=== Supplied material ===

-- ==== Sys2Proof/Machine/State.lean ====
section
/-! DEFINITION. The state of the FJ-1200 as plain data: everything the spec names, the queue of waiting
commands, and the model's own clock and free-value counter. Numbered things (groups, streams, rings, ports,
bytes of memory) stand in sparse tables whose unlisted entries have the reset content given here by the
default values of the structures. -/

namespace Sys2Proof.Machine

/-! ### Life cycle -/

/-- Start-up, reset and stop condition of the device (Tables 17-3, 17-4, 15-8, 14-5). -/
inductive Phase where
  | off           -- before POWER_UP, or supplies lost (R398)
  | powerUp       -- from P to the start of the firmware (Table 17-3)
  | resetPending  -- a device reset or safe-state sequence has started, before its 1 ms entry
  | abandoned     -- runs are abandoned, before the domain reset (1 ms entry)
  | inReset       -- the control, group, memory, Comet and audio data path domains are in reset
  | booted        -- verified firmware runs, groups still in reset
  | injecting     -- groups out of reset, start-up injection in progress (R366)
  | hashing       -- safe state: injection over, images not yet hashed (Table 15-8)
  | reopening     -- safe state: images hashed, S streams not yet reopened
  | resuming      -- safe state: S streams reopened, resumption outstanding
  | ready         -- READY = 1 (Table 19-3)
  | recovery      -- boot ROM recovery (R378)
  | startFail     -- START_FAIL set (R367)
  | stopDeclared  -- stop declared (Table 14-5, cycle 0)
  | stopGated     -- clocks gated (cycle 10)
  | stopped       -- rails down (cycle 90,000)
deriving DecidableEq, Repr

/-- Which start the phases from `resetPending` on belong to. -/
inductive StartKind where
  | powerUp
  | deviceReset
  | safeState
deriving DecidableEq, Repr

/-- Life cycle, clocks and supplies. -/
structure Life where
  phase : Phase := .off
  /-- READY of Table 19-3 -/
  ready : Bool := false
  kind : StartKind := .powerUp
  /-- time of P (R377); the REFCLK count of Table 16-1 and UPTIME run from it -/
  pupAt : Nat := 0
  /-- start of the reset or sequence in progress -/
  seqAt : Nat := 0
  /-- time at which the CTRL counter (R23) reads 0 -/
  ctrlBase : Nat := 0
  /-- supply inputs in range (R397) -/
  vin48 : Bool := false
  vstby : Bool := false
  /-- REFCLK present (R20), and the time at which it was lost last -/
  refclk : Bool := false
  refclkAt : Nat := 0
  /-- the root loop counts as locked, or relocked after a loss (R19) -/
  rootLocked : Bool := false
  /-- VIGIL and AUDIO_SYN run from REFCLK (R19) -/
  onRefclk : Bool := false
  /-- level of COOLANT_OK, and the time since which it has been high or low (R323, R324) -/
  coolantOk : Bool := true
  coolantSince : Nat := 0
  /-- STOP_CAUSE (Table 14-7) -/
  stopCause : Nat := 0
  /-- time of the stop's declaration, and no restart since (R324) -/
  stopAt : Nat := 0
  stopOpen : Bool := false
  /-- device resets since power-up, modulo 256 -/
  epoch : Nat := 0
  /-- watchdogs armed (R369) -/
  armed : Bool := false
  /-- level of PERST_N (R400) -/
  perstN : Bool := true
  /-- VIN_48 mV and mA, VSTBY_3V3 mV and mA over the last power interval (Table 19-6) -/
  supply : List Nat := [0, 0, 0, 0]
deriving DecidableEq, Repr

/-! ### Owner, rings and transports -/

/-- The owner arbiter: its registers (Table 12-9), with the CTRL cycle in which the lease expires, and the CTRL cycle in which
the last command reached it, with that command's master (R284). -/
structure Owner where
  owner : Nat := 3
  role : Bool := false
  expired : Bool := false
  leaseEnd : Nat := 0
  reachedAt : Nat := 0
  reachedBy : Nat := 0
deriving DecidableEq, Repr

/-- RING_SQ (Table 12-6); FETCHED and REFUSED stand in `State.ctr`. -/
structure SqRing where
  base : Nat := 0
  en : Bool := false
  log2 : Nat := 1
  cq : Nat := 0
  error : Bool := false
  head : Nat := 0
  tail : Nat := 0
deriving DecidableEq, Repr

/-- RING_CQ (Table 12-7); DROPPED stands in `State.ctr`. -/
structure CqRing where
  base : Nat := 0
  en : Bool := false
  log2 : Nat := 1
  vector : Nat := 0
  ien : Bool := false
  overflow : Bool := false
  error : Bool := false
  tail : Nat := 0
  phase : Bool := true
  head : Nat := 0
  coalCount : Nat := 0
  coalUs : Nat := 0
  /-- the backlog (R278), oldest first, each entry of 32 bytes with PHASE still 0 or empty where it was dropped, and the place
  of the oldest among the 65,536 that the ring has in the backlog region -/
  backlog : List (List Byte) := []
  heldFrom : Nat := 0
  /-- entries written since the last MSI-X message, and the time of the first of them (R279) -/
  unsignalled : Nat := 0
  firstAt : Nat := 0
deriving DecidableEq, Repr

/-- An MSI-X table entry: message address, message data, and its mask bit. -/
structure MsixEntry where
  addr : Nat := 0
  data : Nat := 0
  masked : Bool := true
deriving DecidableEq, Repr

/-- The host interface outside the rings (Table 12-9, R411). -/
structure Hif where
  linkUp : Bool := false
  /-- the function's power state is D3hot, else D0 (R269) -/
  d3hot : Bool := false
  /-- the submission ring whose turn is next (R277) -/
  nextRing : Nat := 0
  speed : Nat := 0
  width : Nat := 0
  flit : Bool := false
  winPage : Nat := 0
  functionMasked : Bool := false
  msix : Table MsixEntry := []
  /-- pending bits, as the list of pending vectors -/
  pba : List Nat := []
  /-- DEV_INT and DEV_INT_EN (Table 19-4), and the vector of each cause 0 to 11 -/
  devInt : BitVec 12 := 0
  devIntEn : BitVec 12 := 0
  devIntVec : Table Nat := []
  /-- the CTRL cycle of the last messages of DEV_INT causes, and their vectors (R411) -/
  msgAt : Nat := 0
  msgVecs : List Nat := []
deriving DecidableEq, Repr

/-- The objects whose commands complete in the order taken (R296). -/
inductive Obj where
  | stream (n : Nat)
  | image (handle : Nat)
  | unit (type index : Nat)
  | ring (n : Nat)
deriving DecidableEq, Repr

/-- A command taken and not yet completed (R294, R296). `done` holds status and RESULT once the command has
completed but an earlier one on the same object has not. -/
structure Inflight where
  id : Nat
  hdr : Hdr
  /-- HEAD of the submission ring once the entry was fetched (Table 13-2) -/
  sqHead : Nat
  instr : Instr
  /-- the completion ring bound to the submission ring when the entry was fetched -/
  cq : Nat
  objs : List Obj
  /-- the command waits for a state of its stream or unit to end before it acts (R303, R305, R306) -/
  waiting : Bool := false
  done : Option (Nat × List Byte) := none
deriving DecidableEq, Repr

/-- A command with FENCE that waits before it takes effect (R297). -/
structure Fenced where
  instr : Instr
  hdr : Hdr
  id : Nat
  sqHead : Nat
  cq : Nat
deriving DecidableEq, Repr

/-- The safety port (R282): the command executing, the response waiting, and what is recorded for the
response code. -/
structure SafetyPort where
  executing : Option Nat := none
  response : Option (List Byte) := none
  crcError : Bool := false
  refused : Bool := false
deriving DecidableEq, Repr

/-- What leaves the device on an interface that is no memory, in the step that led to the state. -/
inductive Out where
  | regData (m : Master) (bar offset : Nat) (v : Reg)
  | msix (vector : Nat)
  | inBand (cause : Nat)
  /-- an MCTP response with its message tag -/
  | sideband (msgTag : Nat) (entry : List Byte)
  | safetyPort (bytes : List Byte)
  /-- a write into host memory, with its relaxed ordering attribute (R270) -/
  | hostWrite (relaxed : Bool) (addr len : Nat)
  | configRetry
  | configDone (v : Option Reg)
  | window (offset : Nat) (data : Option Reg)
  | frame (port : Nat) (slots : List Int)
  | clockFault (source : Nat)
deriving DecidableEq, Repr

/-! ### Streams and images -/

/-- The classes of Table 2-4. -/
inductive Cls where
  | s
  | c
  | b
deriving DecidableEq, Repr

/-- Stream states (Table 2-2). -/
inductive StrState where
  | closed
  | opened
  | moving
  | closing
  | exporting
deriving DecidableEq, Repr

===
=== Supplied material ===

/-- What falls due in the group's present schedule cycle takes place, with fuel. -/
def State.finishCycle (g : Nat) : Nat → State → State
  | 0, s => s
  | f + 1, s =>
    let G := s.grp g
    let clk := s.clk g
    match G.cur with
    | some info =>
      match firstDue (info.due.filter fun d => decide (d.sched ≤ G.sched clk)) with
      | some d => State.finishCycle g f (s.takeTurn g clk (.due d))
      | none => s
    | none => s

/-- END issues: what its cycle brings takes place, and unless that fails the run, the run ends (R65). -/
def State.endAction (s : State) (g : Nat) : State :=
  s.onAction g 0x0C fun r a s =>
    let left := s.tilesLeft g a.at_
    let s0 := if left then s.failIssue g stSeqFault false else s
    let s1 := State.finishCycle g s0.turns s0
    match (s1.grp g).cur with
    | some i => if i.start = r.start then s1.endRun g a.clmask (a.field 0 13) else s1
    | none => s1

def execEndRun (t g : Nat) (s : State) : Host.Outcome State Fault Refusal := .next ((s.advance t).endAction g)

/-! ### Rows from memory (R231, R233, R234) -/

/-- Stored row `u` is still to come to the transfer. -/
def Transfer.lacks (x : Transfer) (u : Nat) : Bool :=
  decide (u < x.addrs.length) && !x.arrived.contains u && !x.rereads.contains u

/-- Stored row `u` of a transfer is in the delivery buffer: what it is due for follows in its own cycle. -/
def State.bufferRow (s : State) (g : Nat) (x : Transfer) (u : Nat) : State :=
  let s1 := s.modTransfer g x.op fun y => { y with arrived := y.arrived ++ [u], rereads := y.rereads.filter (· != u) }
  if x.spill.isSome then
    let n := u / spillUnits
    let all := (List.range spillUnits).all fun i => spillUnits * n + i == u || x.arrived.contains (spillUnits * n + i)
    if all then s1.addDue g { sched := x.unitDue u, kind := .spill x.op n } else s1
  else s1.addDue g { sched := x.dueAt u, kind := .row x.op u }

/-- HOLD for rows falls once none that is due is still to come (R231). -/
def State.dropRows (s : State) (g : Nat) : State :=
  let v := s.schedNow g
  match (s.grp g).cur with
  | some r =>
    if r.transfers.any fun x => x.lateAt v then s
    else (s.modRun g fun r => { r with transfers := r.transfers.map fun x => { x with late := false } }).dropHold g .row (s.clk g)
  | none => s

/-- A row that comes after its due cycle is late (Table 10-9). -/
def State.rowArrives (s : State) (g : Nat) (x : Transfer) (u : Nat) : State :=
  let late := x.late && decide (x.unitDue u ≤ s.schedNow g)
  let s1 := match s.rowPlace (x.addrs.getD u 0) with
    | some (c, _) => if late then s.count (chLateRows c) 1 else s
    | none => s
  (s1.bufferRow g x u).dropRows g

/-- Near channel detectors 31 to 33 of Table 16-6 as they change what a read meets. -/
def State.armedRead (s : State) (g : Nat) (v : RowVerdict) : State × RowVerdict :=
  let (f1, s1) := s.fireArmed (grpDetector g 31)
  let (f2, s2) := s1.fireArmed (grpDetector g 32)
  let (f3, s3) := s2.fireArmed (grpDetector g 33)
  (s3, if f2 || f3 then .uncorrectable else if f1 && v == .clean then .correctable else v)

===
=== Supplied material ===

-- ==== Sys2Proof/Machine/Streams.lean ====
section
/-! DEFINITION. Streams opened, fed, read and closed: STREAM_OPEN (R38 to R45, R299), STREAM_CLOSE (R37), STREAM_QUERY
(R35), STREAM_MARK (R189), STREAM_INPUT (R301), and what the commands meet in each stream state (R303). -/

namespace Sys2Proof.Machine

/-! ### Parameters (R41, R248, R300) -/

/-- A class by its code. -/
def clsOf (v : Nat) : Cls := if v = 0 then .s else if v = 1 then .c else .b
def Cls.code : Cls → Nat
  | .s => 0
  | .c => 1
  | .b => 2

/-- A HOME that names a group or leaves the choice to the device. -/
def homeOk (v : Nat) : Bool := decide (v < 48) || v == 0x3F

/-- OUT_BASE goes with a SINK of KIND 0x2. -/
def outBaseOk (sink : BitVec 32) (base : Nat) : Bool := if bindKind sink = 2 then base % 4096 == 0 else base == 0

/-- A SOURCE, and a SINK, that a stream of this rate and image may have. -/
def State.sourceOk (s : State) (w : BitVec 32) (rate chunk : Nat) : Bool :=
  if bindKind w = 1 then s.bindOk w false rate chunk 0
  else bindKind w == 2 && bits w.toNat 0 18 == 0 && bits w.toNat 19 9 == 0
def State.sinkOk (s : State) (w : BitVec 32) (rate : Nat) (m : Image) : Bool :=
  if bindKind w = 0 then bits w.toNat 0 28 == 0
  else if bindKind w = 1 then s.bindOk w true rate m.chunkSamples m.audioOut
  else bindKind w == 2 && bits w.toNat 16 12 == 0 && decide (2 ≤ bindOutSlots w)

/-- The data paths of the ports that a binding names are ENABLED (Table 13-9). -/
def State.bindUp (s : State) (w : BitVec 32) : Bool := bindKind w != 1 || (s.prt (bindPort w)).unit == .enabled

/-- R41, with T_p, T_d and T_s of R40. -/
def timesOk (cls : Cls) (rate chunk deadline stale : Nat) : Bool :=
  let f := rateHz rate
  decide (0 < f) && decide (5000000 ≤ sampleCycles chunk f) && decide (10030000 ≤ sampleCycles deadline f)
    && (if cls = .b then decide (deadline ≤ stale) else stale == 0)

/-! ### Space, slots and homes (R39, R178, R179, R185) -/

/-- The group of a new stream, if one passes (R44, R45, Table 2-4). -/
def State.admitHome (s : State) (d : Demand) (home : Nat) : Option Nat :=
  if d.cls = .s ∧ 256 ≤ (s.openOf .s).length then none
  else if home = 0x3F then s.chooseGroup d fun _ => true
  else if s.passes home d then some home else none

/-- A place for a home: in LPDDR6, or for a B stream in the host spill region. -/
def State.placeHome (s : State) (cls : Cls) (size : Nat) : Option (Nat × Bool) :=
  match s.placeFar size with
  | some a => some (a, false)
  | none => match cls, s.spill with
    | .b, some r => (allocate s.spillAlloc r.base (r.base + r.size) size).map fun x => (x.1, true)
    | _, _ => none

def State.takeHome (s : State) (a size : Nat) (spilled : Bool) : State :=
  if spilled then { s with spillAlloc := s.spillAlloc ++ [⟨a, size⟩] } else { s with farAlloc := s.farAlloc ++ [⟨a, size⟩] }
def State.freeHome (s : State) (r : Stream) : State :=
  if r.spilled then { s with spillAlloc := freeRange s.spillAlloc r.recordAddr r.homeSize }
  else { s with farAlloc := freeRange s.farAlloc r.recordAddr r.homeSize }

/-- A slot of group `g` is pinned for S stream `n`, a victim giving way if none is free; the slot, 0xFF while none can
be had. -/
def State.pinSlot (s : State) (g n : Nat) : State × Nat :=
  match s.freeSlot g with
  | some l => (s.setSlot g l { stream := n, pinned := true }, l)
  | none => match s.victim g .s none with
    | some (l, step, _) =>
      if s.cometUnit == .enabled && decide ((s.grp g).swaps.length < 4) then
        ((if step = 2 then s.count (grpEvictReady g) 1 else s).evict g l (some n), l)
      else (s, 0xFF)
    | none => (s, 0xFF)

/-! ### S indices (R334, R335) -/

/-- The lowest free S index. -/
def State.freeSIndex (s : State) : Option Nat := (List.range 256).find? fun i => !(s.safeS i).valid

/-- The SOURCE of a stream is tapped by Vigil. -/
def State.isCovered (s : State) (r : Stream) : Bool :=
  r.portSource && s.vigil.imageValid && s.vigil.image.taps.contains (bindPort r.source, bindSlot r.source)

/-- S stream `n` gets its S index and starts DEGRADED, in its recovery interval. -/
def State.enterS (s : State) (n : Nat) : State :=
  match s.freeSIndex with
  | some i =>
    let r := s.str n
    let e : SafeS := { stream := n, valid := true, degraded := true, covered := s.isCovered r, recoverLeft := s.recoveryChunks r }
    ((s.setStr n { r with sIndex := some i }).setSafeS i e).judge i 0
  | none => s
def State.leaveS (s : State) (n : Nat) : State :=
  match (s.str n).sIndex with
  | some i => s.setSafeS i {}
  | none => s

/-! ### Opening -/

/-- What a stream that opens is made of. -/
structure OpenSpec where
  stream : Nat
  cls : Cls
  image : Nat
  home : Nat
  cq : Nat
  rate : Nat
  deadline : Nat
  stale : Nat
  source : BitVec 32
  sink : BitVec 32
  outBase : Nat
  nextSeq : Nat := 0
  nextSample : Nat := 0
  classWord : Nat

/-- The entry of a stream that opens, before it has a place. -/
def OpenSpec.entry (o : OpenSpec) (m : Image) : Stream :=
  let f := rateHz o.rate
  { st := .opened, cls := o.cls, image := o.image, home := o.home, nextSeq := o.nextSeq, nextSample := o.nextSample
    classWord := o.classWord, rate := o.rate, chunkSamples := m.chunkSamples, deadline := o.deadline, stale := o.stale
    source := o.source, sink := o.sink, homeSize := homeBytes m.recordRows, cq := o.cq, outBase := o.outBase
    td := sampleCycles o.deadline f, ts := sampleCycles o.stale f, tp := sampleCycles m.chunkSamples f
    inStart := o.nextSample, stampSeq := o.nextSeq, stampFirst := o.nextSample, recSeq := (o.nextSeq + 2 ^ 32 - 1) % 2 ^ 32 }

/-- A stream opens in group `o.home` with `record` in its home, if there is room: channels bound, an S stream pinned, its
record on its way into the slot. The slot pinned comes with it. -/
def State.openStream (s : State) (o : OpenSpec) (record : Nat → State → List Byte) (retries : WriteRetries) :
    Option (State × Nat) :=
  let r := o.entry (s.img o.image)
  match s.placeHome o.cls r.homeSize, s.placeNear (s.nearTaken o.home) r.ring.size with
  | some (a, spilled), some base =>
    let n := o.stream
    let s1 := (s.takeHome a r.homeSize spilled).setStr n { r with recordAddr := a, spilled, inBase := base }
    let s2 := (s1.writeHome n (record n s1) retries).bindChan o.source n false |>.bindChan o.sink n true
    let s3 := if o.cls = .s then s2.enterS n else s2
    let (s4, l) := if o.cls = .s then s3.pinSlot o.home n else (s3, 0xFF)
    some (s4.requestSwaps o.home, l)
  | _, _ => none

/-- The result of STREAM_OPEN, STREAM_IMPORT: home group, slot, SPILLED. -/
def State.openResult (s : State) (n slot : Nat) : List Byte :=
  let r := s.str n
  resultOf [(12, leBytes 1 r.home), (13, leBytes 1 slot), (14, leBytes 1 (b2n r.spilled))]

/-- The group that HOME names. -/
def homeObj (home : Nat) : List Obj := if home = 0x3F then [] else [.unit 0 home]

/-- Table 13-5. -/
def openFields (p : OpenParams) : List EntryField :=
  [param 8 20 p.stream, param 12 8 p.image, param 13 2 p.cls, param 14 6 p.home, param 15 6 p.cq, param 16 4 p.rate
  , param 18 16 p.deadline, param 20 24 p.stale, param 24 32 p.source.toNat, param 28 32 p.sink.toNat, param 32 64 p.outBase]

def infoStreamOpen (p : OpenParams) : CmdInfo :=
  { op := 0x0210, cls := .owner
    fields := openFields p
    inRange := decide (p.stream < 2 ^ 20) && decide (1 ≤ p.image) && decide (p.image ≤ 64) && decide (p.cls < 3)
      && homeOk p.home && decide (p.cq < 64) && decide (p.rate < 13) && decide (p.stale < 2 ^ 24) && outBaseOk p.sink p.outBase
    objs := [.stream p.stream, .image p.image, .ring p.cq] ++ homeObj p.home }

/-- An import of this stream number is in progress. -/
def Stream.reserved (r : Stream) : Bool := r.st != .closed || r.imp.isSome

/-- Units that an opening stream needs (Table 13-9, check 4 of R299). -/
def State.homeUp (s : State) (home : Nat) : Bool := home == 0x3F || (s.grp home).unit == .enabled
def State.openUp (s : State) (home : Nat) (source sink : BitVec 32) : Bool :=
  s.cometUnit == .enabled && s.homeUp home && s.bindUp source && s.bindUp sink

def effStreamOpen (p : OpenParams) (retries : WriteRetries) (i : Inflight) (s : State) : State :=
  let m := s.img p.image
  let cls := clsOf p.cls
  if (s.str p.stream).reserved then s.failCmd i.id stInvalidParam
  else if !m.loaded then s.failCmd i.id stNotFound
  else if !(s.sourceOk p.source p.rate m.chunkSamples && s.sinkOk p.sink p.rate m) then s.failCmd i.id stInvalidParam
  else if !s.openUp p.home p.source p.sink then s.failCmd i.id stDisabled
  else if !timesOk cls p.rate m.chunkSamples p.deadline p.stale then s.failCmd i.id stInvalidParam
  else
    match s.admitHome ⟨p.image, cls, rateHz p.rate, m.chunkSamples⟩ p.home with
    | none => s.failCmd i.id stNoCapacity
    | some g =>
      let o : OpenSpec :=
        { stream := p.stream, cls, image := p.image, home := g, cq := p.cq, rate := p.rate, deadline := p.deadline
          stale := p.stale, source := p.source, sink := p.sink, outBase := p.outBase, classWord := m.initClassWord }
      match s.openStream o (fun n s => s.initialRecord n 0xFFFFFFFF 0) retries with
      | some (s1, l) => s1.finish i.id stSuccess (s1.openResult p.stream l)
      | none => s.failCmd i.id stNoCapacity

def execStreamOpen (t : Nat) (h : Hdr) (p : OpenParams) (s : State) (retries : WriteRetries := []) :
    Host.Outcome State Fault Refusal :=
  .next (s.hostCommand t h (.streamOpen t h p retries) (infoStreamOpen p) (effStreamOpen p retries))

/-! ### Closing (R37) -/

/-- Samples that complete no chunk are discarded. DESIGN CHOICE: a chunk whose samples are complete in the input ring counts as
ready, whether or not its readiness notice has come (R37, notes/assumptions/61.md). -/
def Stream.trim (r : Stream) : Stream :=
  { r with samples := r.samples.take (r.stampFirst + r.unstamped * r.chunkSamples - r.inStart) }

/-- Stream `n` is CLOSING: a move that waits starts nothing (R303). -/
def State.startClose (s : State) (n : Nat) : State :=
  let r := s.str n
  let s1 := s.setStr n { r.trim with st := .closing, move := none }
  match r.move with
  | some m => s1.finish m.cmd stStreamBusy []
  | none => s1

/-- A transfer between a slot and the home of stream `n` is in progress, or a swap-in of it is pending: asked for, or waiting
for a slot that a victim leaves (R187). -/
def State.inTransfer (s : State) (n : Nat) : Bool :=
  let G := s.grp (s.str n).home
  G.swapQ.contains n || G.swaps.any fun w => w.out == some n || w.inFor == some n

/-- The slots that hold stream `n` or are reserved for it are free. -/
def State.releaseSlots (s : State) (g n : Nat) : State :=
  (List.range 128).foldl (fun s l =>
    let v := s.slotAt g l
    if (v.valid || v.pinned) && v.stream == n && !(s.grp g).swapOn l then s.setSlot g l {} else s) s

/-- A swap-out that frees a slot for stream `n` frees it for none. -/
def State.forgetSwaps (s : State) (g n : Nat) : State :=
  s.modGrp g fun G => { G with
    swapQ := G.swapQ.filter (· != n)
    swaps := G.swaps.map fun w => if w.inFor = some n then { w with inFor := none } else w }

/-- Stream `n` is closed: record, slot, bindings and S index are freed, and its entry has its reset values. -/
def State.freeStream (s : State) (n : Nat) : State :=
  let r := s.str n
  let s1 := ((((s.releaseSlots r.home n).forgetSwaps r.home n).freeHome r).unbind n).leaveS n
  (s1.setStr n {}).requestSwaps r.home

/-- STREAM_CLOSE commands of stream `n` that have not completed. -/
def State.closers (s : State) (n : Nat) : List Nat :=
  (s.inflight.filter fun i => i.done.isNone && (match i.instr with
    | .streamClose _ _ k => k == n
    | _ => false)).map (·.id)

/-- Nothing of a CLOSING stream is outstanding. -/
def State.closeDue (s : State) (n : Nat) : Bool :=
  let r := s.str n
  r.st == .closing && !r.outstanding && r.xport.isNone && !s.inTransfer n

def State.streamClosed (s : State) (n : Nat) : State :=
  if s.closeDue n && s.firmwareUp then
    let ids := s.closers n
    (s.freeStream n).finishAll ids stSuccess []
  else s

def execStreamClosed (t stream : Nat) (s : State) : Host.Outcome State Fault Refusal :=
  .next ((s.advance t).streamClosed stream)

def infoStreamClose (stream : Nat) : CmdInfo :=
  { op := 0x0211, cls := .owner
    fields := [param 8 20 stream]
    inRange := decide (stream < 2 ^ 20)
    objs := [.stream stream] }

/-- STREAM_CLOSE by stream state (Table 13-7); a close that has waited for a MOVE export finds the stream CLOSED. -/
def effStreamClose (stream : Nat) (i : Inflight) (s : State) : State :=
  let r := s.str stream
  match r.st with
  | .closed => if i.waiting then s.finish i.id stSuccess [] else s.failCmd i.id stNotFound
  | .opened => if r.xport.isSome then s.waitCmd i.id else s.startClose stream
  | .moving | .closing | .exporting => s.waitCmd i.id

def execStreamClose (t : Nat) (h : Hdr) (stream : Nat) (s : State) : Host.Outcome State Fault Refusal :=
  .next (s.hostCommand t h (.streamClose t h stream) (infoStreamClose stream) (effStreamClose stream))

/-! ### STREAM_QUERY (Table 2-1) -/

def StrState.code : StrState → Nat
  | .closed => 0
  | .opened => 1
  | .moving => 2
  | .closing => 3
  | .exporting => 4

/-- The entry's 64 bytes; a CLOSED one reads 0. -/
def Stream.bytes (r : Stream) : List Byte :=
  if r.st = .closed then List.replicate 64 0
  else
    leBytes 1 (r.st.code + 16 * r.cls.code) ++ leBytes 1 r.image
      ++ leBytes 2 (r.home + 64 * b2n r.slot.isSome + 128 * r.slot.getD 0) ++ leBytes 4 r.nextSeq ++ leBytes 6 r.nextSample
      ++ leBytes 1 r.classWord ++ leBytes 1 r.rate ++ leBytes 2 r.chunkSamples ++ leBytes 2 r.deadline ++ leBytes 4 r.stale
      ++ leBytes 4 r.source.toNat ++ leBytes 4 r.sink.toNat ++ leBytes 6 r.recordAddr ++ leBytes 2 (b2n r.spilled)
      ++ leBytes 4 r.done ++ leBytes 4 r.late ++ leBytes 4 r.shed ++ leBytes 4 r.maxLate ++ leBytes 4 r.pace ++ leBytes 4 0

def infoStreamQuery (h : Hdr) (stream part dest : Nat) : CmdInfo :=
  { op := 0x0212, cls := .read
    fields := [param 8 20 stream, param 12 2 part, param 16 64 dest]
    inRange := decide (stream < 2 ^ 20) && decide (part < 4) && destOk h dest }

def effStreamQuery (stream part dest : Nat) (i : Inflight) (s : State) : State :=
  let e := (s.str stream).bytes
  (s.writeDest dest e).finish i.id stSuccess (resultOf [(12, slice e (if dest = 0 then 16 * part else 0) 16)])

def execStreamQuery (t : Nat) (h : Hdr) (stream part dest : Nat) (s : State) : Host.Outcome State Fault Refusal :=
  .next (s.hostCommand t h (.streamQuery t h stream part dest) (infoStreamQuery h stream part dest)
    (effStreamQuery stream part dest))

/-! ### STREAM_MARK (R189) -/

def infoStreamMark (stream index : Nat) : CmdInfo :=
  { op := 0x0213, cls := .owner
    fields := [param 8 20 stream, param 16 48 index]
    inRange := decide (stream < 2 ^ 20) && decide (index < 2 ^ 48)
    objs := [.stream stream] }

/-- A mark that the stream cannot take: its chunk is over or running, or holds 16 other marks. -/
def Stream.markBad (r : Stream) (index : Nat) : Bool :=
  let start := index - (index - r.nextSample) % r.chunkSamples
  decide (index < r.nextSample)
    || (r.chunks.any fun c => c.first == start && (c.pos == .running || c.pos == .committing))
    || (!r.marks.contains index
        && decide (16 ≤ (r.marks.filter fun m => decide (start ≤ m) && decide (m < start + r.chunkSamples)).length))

===

Please give back, exactly as it stands above, the stretch from the line with "decide (index < r.nextSample)" through the line with "start + r.chunkSamples)).length))", and no line outside it.

Answer section —
  decide (index < r.nextSample)
    || (r.chunks.any fun c => c.first == start && (c.pos == .running || c.pos == .committing))
    || (!r.marks.contains index
        && decide (16 ≤ (r.marks.filter fun m => decide (start ≤ m) && decide (m < start + r.chunkSamples)).length))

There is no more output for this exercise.